**Problem statement**
Print the data below exactly as it appears.

**Data extract**
-- ==== Sys2Proof/Safety.lean ====
section
/-! DEFINITION. What holds of the part at every moment between two events, as the numbered rules state it: the invariants that statements speak
of. -/

namespace Sys2Proof.Machine

/-- The three ports. -/
def allPorts : List Port := [.i, .t0, .t1]

/-! ## The cell pool (R111) -/

/-- Cells set aside against ingress credit (R113). -/
def State.reservedCells (s : State) : Nat := (allPorts.map fun p => (s.port p).reservedCells).sum

/-- Cells an entry holds. -/
def Entry.cells (e : Entry) : Nat := (e.exchange.map Exchange.ownCells).getD 0

/-- Cells that hold frames, snapshots and answers: in egress queues, in arrived frames, on entries. -/
def State.storedCells (s : State) : Nat :=
  (allPorts.map fun p => queueCells (s.port p).egress + (s.port p).arrivedCells).sum
    + (allEntries.map fun i => (s.entry i).cells).sum

/-- Free, reserved and stored cells total 2048 (R111). -/
def State.cellsConserved (s : State) : Prop := s.freeCells + s.reservedCells + s.storedCells = Config.totalCells

/-! ## Links (R113, R118, R126) -/

/-- What a port that is not UP holds (R113, R118, R126, R130). -/
def PortRecord.quiet (r : PortRecord) : Prop :=
  r.egress = [] ∧ r.arrived = [] ∧ r.peerCredit = 0 ∧ r.announced = 0 ∧ r.owed = 0 ∧ r.peerSegment = none

/-- A peer maximum segment is 64 to 512 bytes in steps of 64, present in UP alone (R126). -/
def PortRecord.segmentOk (r : PortRecord) : Prop :=
  if r.state = .up then (r.peerSegment.any fun m => m % 64 == 0 && decide (64 ≤ m) && decide (m ≤ 512)) = true
  else r.peerSegment = none

/-- The INIT wait deadline and the offered credit are present in INIT_WAIT alone (R113, R126). -/
def PortRecord.initOk (r : PortRecord) : Prop :=
  if r.state = .initWait then r.initDeadline.isSome = true else r.initDeadline = none ∧ r.offered = 0

/-- INIT failures lie in 0 to 8, and reach 8 in FAILED alone (R126, R129). -/
def PortRecord.failuresOk (r : PortRecord) : Prop :=
  r.initFailures ≤ Config.initFailureLimit ∧ (r.state ≠ .failed → r.initFailures < Config.initFailureLimit)

/-- The link record of one port. -/
def State.linkOk (s : State) (p : Port) : Prop :=
  ((s.port p).state ≠ .up → (s.port p).quiet) ∧ (s.port p).segmentOk ∧ (s.port p).initOk ∧ (s.port p).failuresOk
    ∧ (s.port p).outstanding ≤ creditLimit p ∧ (s.port p).offered ≤ creditLimit p
    ∧ (s.port p).peerCredit ≤ Config.peerCreditMax

/-- The three link records. -/
def State.linksOk (s : State) : Prop := ∀ p, s.linkOk p

/-! ## Settled (R116, R159) -/

/-- No credit grant can be made (R116), and no batch waits to be formed (R159). -/
def State.settled (s : State) : Prop :=
  (s.freeCells < Config.creditCells ∨ ∀ p, s.eligible p = false) ∧ ¬(s.batch = none ∧ s.lease.isSome = true ∧ s.alerts ≠ [])

/-! ## Alert delivery (R157 to R162) -/

/-- The ALERT descriptors of a queue. -/
def alertCount (ds : List Descriptor) : Nat := ds.countP Descriptor.isAlert

/-- The batch in flight: owned, one to four of the oldest records, under the current sequence number (R159). -/
def State.batchOk (s : State) : Prop :=
  ∀ b, s.batch = some b → s.lease.isSome = true ∧ 1 ≤ b.size ∧ b.size ≤ Config.batchRecords ∧ b.size ≤ s.alerts.length
    ∧ b.carried ≤ Config.droppedMax ∧ b.sequence = s.sequence

/-- One ALERT descriptor on port I while a batch's frame has still to leave, none at any other time (R120, R159, R160). -/
def State.alertQueued (s : State) : Prop :=
  alertCount s.portI.egress = (if (s.batch.any fun b => b.resend.isNone) = true then 1 else 0)
    ∧ alertCount s.portT0.egress = 0 ∧ alertCount s.portT1.egress = 0

/-- Alert delivery. -/
def State.deliveryOk (s : State) : Prop :=
  s.alerts.length ≤ Config.alertRecords ∧ s.dropped ≤ Config.droppedMax ∧ s.batchOk ∧ s.alertQueued
    ∧ (s.lease.isSome = true → s.isUp .i = true)

/-! ## Held exchanges (R92, R94) -/

/-- A held exchange as R94 describes it. -/
def Exchange.heldOk (x : Exchange) : Prop :=
  x.state = .held → x.kind = .data ∧ x.closed = false ∧ x.moved = 0 ∧ x.proceeded.getD 0 = 0
    ∧ (x.routing.any fun g => !g.commandSent) = true ∧ (x.storedRequest.any fun q => q != .inQueue) = true
    ∧ (x.deadline.any fun d => d.kind == .hold) = true ∧ x.parked = none ∧ x.snapshot = none ∧ x.answer = none

/-- The hold queue holds exactly the entries whose state is HELD, each once, and never more than 16 (R92). -/
def State.holdsOk (s : State) : Prop :=
  (∀ i x, (s.entry i).exchange = some x → x.heldOk)
    ∧ (∀ h ∈ s.holdQueue, (s.exchangeAt h.entry).any (fun x => x.state == .held) = true)
    ∧ (∀ i x, (s.entry i).exchange = some x → x.state = .held → s.refOf i ∈ s.holdQueue.map HoldPlace.entry)
    ∧ (s.holdQueue.map fun h => h.entry.index).Nodup
    ∧ s.holdQueue.length ≤ Config.holdPlaces

/-! ## The start list (R104) -/

/-- The exchange of a place of the start list is REPLYING at the place's incarnation: its service is yet to start (R104, R105). -/
def State.startPending (s : State) (r : EntryRef) : Prop :=
  ((s.exchangeAt r).any fun x => x.state == .replying) = true

/-- The start list holds each entry once and so at most 64, and holds every snapshot whose service has not started; a place that an ended
exchange has left names an entry that is no longer REPLYING at its incarnation (R104, R105). -/
def State.startOk (s : State) : Prop :=
  (s.startList.map EntryRef.index).Nodup ∧ s.startList.length ≤ 64
    ∧ (∀ r ∈ s.startList, s.startPending r → ((s.exchangeAt r).any fun x => x.snapshot.any fun n => !n.started) = true)
    ∧ ∀ i x n, (s.entry i).exchange = some x → x.state = .replying → x.snapshot = some n → n.started = false → s.refOf i ∈ s.startList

**Finished task**
-- ==== Sys2Proof/Safety.lean ====
section
/-! DEFINITION. What holds of the part at every moment between two events, as the numbered rules state it: the invariants that statements speak
of. -/

namespace Sys2Proof.Machine

/-- The three ports. -/
def allPorts : List Port := [.i, .t0, .t1]

/-! ## The cell pool (R111) -/

/-- Cells set aside against ingress credit (R113). -/
def State.reservedCells (s : State) : Nat := (allPorts.map fun p => (s.port p).reservedCells).sum

/-- Cells an entry holds. -/
def Entry.cells (e : Entry) : Nat := (e.exchange.map Exchange.ownCells).getD 0

/-- Cells that hold frames, snapshots and answers: in egress queues, in arrived frames, on entries. -/
def State.storedCells (s : State) : Nat :=
  (allPorts.map fun p => queueCells (s.port p).egress + (s.port p).arrivedCells).sum
    + (allEntries.map fun i => (s.entry i).cells).sum

/-- Free, reserved and stored cells total 2048 (R111). -/
def State.cellsConserved (s : State) : Prop := s.freeCells + s.reservedCells + s.storedCells = Config.totalCells

/-! ## Links (R113, R118, R126) -/

/-- What a port that is not UP holds (R113, R118, R126, R130). -/
def PortRecord.quiet (r : PortRecord) : Prop :=
  r.egress = [] ∧ r.arrived = [] ∧ r.peerCredit = 0 ∧ r.announced = 0 ∧ r.owed = 0 ∧ r.peerSegment = none

/-- A peer maximum segment is 64 to 512 bytes in steps of 64, present in UP alone (R126). -/
def PortRecord.segmentOk (r : PortRecord) : Prop :=
  if r.state = .up then (r.peerSegment.any fun m => m % 64 == 0 && decide (64 ≤ m) && decide (m ≤ 512)) = true
  else r.peerSegment = none

/-- The INIT wait deadline and the offered credit are present in INIT_WAIT alone (R113, R126). -/
def PortRecord.initOk (r : PortRecord) : Prop :=
  if r.state = .initWait then r.initDeadline.isSome = true else r.initDeadline = none ∧ r.offered = 0

/-- INIT failures lie in 0 to 8, and reach 8 in FAILED alone (R126, R129). -/
def PortRecord.failuresOk (r : PortRecord) : Prop :=
  r.initFailures ≤ Config.initFailureLimit ∧ (r.state ≠ .failed → r.initFailures < Config.initFailureLimit)

/-- The link record of one port. -/
def State.linkOk (s : State) (p : Port) : Prop :=
  ((s.port p).state ≠ .up → (s.port p).quiet) ∧ (s.port p).segmentOk ∧ (s.port p).initOk ∧ (s.port p).failuresOk
    ∧ (s.port p).outstanding ≤ creditLimit p ∧ (s.port p).offered ≤ creditLimit p
    ∧ (s.port p).peerCredit ≤ Config.peerCreditMax

/-- The three link records. -/
def State.linksOk (s : State) : Prop := ∀ p, s.linkOk p

/-! ## Settled (R116, R159) -/

/-- No credit grant can be made (R116), and no batch waits to be formed (R159). -/
def State.settled (s : State) : Prop :=
  (s.freeCells < Config.creditCells ∨ ∀ p, s.eligible p = false) ∧ ¬(s.batch = none ∧ s.lease.isSome = true ∧ s.alerts ≠ [])

/-! ## Alert delivery (R157 to R162) -/

/-- The ALERT descriptors of a queue. -/
def alertCount (ds : List Descriptor) : Nat := ds.countP Descriptor.isAlert

/-- The batch in flight: owned, one to four of the oldest records, under the current sequence number (R159). -/
def State.batchOk (s : State) : Prop :=
  ∀ b, s.batch = some b → s.lease.isSome = true ∧ 1 ≤ b.size ∧ b.size ≤ Config.batchRecords ∧ b.size ≤ s.alerts.length
    ∧ b.carried ≤ Config.droppedMax ∧ b.sequence = s.sequence

/-- One ALERT descriptor on port I while a batch's frame has still to leave, none at any other time (R120, R159, R160). -/
def State.alertQueued (s : State) : Prop :=
  alertCount s.portI.egress = (if (s.batch.any fun b => b.resend.isNone) = true then 1 else 0)
    ∧ alertCount s.portT0.egress = 0 ∧ alertCount s.portT1.egress = 0

/-- Alert delivery. -/
def State.deliveryOk (s : State) : Prop :=
  s.alerts.length ≤ Config.alertRecords ∧ s.dropped ≤ Config.droppedMax ∧ s.batchOk ∧ s.alertQueued
    ∧ (s.lease.isSome = true → s.isUp .i = true)

/-! ## Held exchanges (R92, R94) -/

/-- A held exchange as R94 describes it. -/
def Exchange.heldOk (x : Exchange) : Prop :=
  x.state = .held → x.kind = .data ∧ x.closed = false ∧ x.moved = 0 ∧ x.proceeded.getD 0 = 0
    ∧ (x.routing.any fun g => !g.commandSent) = true ∧ (x.storedRequest.any fun q => q != .inQueue) = true
    ∧ (x.deadline.any fun d => d.kind == .hold) = true ∧ x.parked = none ∧ x.snapshot = none ∧ x.answer = none

/-- The hold queue holds exactly the entries whose state is HELD, each once, and never more than 16 (R92). -/
def State.holdsOk (s : State) : Prop :=
  (∀ i x, (s.entry i).exchange = some x → x.heldOk)
    ∧ (∀ h ∈ s.holdQueue, (s.exchangeAt h.entry).any (fun x => x.state == .held) = true)
    ∧ (∀ i x, (s.entry i).exchange = some x → x.state = .held → s.refOf i ∈ s.holdQueue.map HoldPlace.entry)
    ∧ (s.holdQueue.map fun h => h.entry.index).Nodup
    ∧ s.holdQueue.length ≤ Config.holdPlaces

/-! ## The start list (R104) -/

/-- The exchange of a place of the start list is REPLYING at the place's incarnation: its service is yet to start (R104, R105). -/
def State.startPending (s : State) (r : EntryRef) : Prop :=
  ((s.exchangeAt r).any fun x => x.state == .replying) = true

/-- The start list holds each entry once and so at most 64, and holds every snapshot whose service has not started; a place that an ended
exchange has left names an entry that is no longer REPLYING at its incarnation (R104, R105). -/
def State.startOk (s : State) : Prop :=
  (s.startList.map EntryRef.index).Nodup ∧ s.startList.length ≤ 64
    ∧ (∀ r ∈ s.startList, s.startPending r → ((s.exchangeAt r).any fun x => x.snapshot.any fun n => !n.started) = true)
    ∧ ∀ i x n, (s.entry i).exchange = some x → x.state = .replying → x.snapshot = some n → n.started = false → s.refOf i ∈ s.startList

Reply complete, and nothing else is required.